Set out exactly every line of the entries below, starting at the line that holds "(s.modEng n f).dic = s.dic := rfl" and stopping after the line that holds "(s.modEng n f).kv = s.kv := rfl".

· · · · · · ·

/-! ## `setVat` -/

@[simp] theorem State.setVat_fuse (s : State) (n : Nat) (a : VatSt) : (s.setVat n a).fuse = s.fuse := rfl
@[simp] theorem State.setVat_dic (s : State) (n : Nat) (a : VatSt) : (s.setVat n a).dic = s.dic := rfl
@[simp] theorem State.setVat_arr (s : State) (n : Nat) (a : VatSt) : (s.setVat n a).arr = s.arr := rfl
@[simp] theorem State.setVat_eng (s : State) (n : Nat) (a : VatSt) : (s.setVat n a).eng = s.eng := rfl
@[simp] theorem State.setVat_whl (s : State) (n : Nat) (a : VatSt) : (s.setVat n a).whl = s.whl := rfl
@[simp] theorem State.setVat_kv (s : State) (n : Nat) (a : VatSt) : (s.setVat n a).kv = s.kv := rfl
@[simp] theorem State.setVat_emb (s : State) (n : Nat) (a : VatSt) : (s.setVat n a).emb = s.emb := rfl
@[simp] theorem State.setVat_srv (s : State) (n : Nat) (a : VatSt) : (s.setVat n a).srv = s.srv := rfl
@[simp] theorem State.setVat_mem (s : State) (n : Nat) (a : VatSt) : (s.setVat n a).mem = s.mem := rfl
@[simp] theorem State.setVat_fab (s : State) (n : Nat) (a : VatSt) : (s.setVat n a).fab = s.fab := rfl
@[simp] theorem State.setVat_syn (s : State) (n : Nat) (a : VatSt) : (s.setVat n a).syn = s.syn := rfl
@[simp] theorem State.setVat_flt (s : State) (n : Nat) (a : VatSt) : (s.setVat n a).flt = s.flt := rfl
@[simp] theorem State.setVat_pwr (s : State) (n : Nat) (a : VatSt) : (s.setVat n a).pwr = s.pwr := rfl
@[simp] theorem State.setVat_sec (s : State) (n : Nat) (a : VatSt) : (s.setVat n a).sec = s.sec := rfl
@[simp] theorem State.setVat_pin (s : State) (n : Nat) (a : VatSt) : (s.setVat n a).pin = s.pin := rfl
@[simp] theorem State.setVat_time (s : State) (n : Nat) (a : VatSt) : (s.setVat n a).time = s.time := rfl
@[simp] theorem State.setVat_powered (s : State) (n : Nat) (a : VatSt) : (s.setVat n a).powered = s.powered := rfl
@[simp] theorem State.setVat_free (s : State) (n : Nat) (a : VatSt) : (s.setVat n a).free = s.free := rfl
@[simp] theorem State.setVat_out (s : State) (n : Nat) (a : VatSt) : (s.setVat n a).out = s.out := rfl
@[simp] theorem State.setVat_pending (s : State) (n : Nat) (a : VatSt) : (s.setVat n a).pending = s.pending := rfl
theorem State.vatAt_setVat_same (s : State) (n : Nat) (a : VatSt) (h : twf {} s.vat = true) : (s.setVat n a).vatAt n = a :=
  tget_tput_same _ _ _ h
theorem State.vatAt_setVat_ne (s : State) (n k : Nat) (a : VatSt) (h : k ≠ n) : (s.setVat n a).vatAt k = s.vatAt k :=
  tget_tput_ne _ _ _ _ h
@[simp] theorem State.modVat_fuse (s : State) (n : Nat) (f : VatSt → VatSt) : (s.modVat n f).fuse = s.fuse := rfl
@[simp] theorem State.modVat_dic (s : State) (n : Nat) (f : VatSt → VatSt) : (s.modVat n f).dic = s.dic := rfl
@[simp] theorem State.modVat_arr (s : State) (n : Nat) (f : VatSt → VatSt) : (s.modVat n f).arr = s.arr := rfl
@[simp] theorem State.modVat_eng (s : State) (n : Nat) (f : VatSt → VatSt) : (s.modVat n f).eng = s.eng := rfl
@[simp] theorem State.modVat_whl (s : State) (n : Nat) (f : VatSt → VatSt) : (s.modVat n f).whl = s.whl := rfl
@[simp] theorem State.modVat_kv (s : State) (n : Nat) (f : VatSt → VatSt) : (s.modVat n f).kv = s.kv := rfl
@[simp] theorem State.modVat_emb (s : State) (n : Nat) (f : VatSt → VatSt) : (s.modVat n f).emb = s.emb := rfl
@[simp] theorem State.modVat_srv (s : State) (n : Nat) (f : VatSt → VatSt) : (s.modVat n f).srv = s.srv := rfl
@[simp] theorem State.modVat_mem (s : State) (n : Nat) (f : VatSt → VatSt) : (s.modVat n f).mem = s.mem := rfl
@[simp] theorem State.modVat_fab (s : State) (n : Nat) (f : VatSt → VatSt) : (s.modVat n f).fab = s.fab := rfl
@[simp] theorem State.modVat_syn (s : State) (n : Nat) (f : VatSt → VatSt) : (s.modVat n f).syn = s.syn := rfl
@[simp] theorem State.modVat_flt (s : State) (n : Nat) (f : VatSt → VatSt) : (s.modVat n f).flt = s.flt := rfl
@[simp] theorem State.modVat_pwr (s : State) (n : Nat) (f : VatSt → VatSt) : (s.modVat n f).pwr = s.pwr := rfl
@[simp] theorem State.modVat_sec (s : State) (n : Nat) (f : VatSt → VatSt) : (s.modVat n f).sec = s.sec := rfl
@[simp] theorem State.modVat_pin (s : State) (n : Nat) (f : VatSt → VatSt) : (s.modVat n f).pin = s.pin := rfl
@[simp] theorem State.modVat_time (s : State) (n : Nat) (f : VatSt → VatSt) : (s.modVat n f).time = s.time := rfl
@[simp] theorem State.modVat_powered (s : State) (n : Nat) (f : VatSt → VatSt) : (s.modVat n f).powered = s.powered := rfl
@[simp] theorem State.modVat_free (s : State) (n : Nat) (f : VatSt → VatSt) : (s.modVat n f).free = s.free := rfl
@[simp] theorem State.modVat_out (s : State) (n : Nat) (f : VatSt → VatSt) : (s.modVat n f).out = s.out := rfl
@[simp] theorem State.modVat_pending (s : State) (n : Nat) (f : VatSt → VatSt) : (s.modVat n f).pending = s.pending := rfl
theorem State.vatAt_modVat_same (s : State) (n : Nat) (f : VatSt → VatSt) (h : twf {} s.vat = true) :
    (s.modVat n f).vatAt n = f (s.vatAt n) := tget_tput_same _ _ _ h

/-! ## `setEng` -/

@[simp] theorem State.setEng_fuse (s : State) (n : Nat) (a : EngSt) : (s.setEng n a).fuse = s.fuse := rfl
@[simp] theorem State.setEng_dic (s : State) (n : Nat) (a : EngSt) : (s.setEng n a).dic = s.dic := rfl
@[simp] theorem State.setEng_arr (s : State) (n : Nat) (a : EngSt) : (s.setEng n a).arr = s.arr := rfl
@[simp] theorem State.setEng_vat (s : State) (n : Nat) (a : EngSt) : (s.setEng n a).vat = s.vat := rfl
@[simp] theorem State.setEng_whl (s : State) (n : Nat) (a : EngSt) : (s.setEng n a).whl = s.whl := rfl
@[simp] theorem State.setEng_kv (s : State) (n : Nat) (a : EngSt) : (s.setEng n a).kv = s.kv := rfl
@[simp] theorem State.setEng_emb (s : State) (n : Nat) (a : EngSt) : (s.setEng n a).emb = s.emb := rfl
@[simp] theorem State.setEng_srv (s : State) (n : Nat) (a : EngSt) : (s.setEng n a).srv = s.srv := rfl
@[simp] theorem State.setEng_mem (s : State) (n : Nat) (a : EngSt) : (s.setEng n a).mem = s.mem := rfl
@[simp] theorem State.setEng_fab (s : State) (n : Nat) (a : EngSt) : (s.setEng n a).fab = s.fab := rfl
@[simp] theorem State.setEng_syn (s : State) (n : Nat) (a : EngSt) : (s.setEng n a).syn = s.syn := rfl
@[simp] theorem State.setEng_flt (s : State) (n : Nat) (a : EngSt) : (s.setEng n a).flt = s.flt := rfl
@[simp] theorem State.setEng_pwr (s : State) (n : Nat) (a : EngSt) : (s.setEng n a).pwr = s.pwr := rfl
@[simp] theorem State.setEng_sec (s : State) (n : Nat) (a : EngSt) : (s.setEng n a).sec = s.sec := rfl
@[simp] theorem State.setEng_pin (s : State) (n : Nat) (a : EngSt) : (s.setEng n a).pin = s.pin := rfl
@[simp] theorem State.setEng_time (s : State) (n : Nat) (a : EngSt) : (s.setEng n a).time = s.time := rfl
@[simp] theorem State.setEng_powered (s : State) (n : Nat) (a : EngSt) : (s.setEng n a).powered = s.powered := rfl
@[simp] theorem State.setEng_free (s : State) (n : Nat) (a : EngSt) : (s.setEng n a).free = s.free := rfl
@[simp] theorem State.setEng_out (s : State) (n : Nat) (a : EngSt) : (s.setEng n a).out = s.out := rfl
@[simp] theorem State.setEng_pending (s : State) (n : Nat) (a : EngSt) : (s.setEng n a).pending = s.pending := rfl
theorem State.engAt_setEng_same (s : State) (n : Nat) (a : EngSt) (h : twf {} s.eng.eng = true) : (s.setEng n a).engAt n = a :=
  tget_tput_same _ _ _ h
theorem State.engAt_setEng_ne (s : State) (n k : Nat) (a : EngSt) (h : k ≠ n) : (s.setEng n a).engAt k = s.engAt k :=
  tget_tput_ne _ _ _ _ h
@[simp] theorem State.modEng_fuse (s : State) (n : Nat) (f : EngSt → EngSt) : (s.modEng n f).fuse = s.fuse := rfl
@[simp] theorem State.modEng_dic (s : State) (n : Nat) (f : EngSt → EngSt) : (s.modEng n f).dic = s.dic := rfl
@[simp] theorem State.modEng_arr (s : State) (n : Nat) (f : EngSt → EngSt) : (s.modEng n f).arr = s.arr := rfl
@[simp] theorem State.modEng_vat (s : State) (n : Nat) (f : EngSt → EngSt) : (s.modEng n f).vat = s.vat := rfl
@[simp] theorem State.modEng_whl (s : State) (n : Nat) (f : EngSt → EngSt) : (s.modEng n f).whl = s.whl := rfl
@[simp] theorem State.modEng_kv (s : State) (n : Nat) (f : EngSt → EngSt) : (s.modEng n f).kv = s.kv := rfl
@[simp] theorem State.modEng_emb (s : State) (n : Nat) (f : EngSt → EngSt) : (s.modEng n f).emb = s.emb := rfl
@[simp] theorem State.modEng_srv (s : State) (n : Nat) (f : EngSt → EngSt) : (s.modEng n f).srv = s.srv := rfl
@[simp] theorem State.modEng_mem (s : State) (n : Nat) (f : EngSt → EngSt) : (s.modEng n f).mem = s.mem := rfl
@[simp] theorem State.modEng_fab (s : State) (n : Nat) (f : EngSt → EngSt) : (s.modEng n f).fab = s.fab := rfl
@[simp] theorem State.modEng_syn (s : State) (n : Nat) (f : EngSt → EngSt) : (s.modEng n f).syn = s.syn := rfl
@[simp] theorem State.modEng_flt (s : State) (n : Nat) (f : EngSt → EngSt) : (s.modEng n f).flt = s.flt := rfl
@[simp] theorem State.modEng_pwr (s : State) (n : Nat) (f : EngSt → EngSt) : (s.modEng n f).pwr = s.pwr := rfl
@[simp] theorem State.modEng_sec (s : State) (n : Nat) (f : EngSt → EngSt) : (s.modEng n f).sec = s.sec := rfl
@[simp] theorem State.modEng_pin (s : State) (n : Nat) (f : EngSt → EngSt) : (s.modEng n f).pin = s.pin := rfl
@[simp] theorem State.modEng_time (s : State) (n : Nat) (f : EngSt → EngSt) : (s.modEng n f).time = s.time := rfl
@[simp] theorem State.modEng_powered (s : State) (n : Nat) (f : EngSt → EngSt) : (s.modEng n f).powered = s.powered := rfl
@[simp] theorem State.modEng_free (s : State) (n : Nat) (f : EngSt → EngSt) : (s.modEng n f).free = s.free := rfl
@[simp] theorem State.modEng_out (s : State) (n : Nat) (f : EngSt → EngSt) : (s.modEng n f).out = s.out := rfl
@[simp] theorem State.modEng_pending (s : State) (n : Nat) (f : EngSt → EngSt) : (s.modEng n f).pending = s.pending := rfl
theorem State.engAt_modEng_same (s : State) (n : Nat) (f : EngSt → EngSt) (h : twf {} s.eng.eng = true) :
    (s.modEng n f).engAt n = f (s.engAt n) := tget_tput_same _ _ _ h

/-! ## `setPart` -/

@[simp] theorem State.setPart_fuse (s : State) (n : Nat) (a : PartSt) : (s.setPart n a).fuse = s.fuse := rfl
@[simp] theorem State.setPart_dic (s : State) (n : Nat) (a : PartSt) : (s.setPart n a).dic = s.dic := rfl
@[simp] theorem State.setPart_arr (s : State) (n : Nat) (a : PartSt) : (s.setPart n a).arr = s.arr := rfl
@[simp] theorem State.setPart_vat (s : State) (n : Nat) (a : PartSt) : (s.setPart n a).vat = s.vat := rfl
@[simp] theorem State.setPart_eng (s : State) (n : Nat) (a : PartSt) : (s.setPart n a).eng = s.eng := rfl
@[simp] theorem State.setPart_whl (s : State) (n : Nat) (a : PartSt) : (s.setPart n a).whl = s.whl := rfl
@[simp] theorem State.setPart_kv (s : State) (n : Nat) (a : PartSt) : (s.setPart n a).kv = s.kv := rfl
@[simp] theorem State.setPart_emb (s : State) (n : Nat) (a : PartSt) : (s.setPart n a).emb = s.emb := rfl
@[simp] theorem State.setPart_srv (s : State) (n : Nat) (a : PartSt) : (s.setPart n a).srv = s.srv := rfl
@[simp] theorem State.setPart_mem (s : State) (n : Nat) (a : PartSt) : (s.setPart n a).mem = s.mem := rfl
@[simp] theorem State.setPart_fab (s : State) (n : Nat) (a : PartSt) : (s.setPart n a).fab = s.fab := rfl
@[simp] theorem State.setPart_syn (s : State) (n : Nat) (a : PartSt) : (s.setPart n a).syn = s.syn := rfl
@[simp] theorem State.setPart_flt (s : State) (n : Nat) (a : PartSt) : (s.setPart n a).flt = s.flt := rfl
@[simp] theorem State.setPart_pwr (s : State) (n : Nat) (a : PartSt) : (s.setPart n a).pwr = s.pwr := rfl
@[simp] theorem State.setPart_pin (s : State) (n : Nat) (a : PartSt) : (s.setPart n a).pin = s.pin := rfl
@[simp] theorem State.setPart_time (s : State) (n : Nat) (a : PartSt) : (s.setPart n a).time = s.time := rfl
@[simp] theorem State.setPart_powered (s : State) (n : Nat) (a : PartSt) : (s.setPart n a).powered = s.powered := rfl
@[simp] theorem State.setPart_free (s : State) (n : Nat) (a : PartSt) : (s.setPart n a).free = s.free := rfl
@[simp] theorem State.setPart_out (s : State) (n : Nat) (a : PartSt) : (s.setPart n a).out = s.out := rfl
@[simp] theorem State.setPart_pending (s : State) (n : Nat) (a : PartSt) : (s.setPart n a).pending = s.pending := rfl
theorem State.partAt_setPart_same (s : State) (n : Nat) (a : PartSt) (h : twf {} s.sec.parts = true) : (s.setPart n a).partAt n = a :=
  tget_tput_same _ _ _ h
theorem State.partAt_setPart_ne (s : State) (n k : Nat) (a : PartSt) (h : k ≠ n) : (s.setPart n a).partAt k = s.partAt k :=
  tget_tput_ne _ _ _ _ h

· · · · · · ·

> **Worked solution**
@[simp] theorem State.modEng_dic (s : State) (n : Nat) (f : EngSt → EngSt) : (s.modEng n f).dic = s.dic := rfl
@[simp] theorem State.modEng_arr (s : State) (n : Nat) (f : EngSt → EngSt) : (s.modEng n f).arr = s.arr := rfl
@[simp] theorem State.modEng_vat (s : State) (n : Nat) (f : EngSt → EngSt) : (s.modEng n f).vat = s.vat := rfl
@[simp] theorem State.modEng_whl (s : State) (n : Nat) (f : EngSt → EngSt) : (s.modEng n f).whl = s.whl := rfl
@[simp] theorem State.modEng_kv (s : State) (n : Nat) (f : EngSt → EngSt) : (s.modEng n f).kv = s.kv := rfl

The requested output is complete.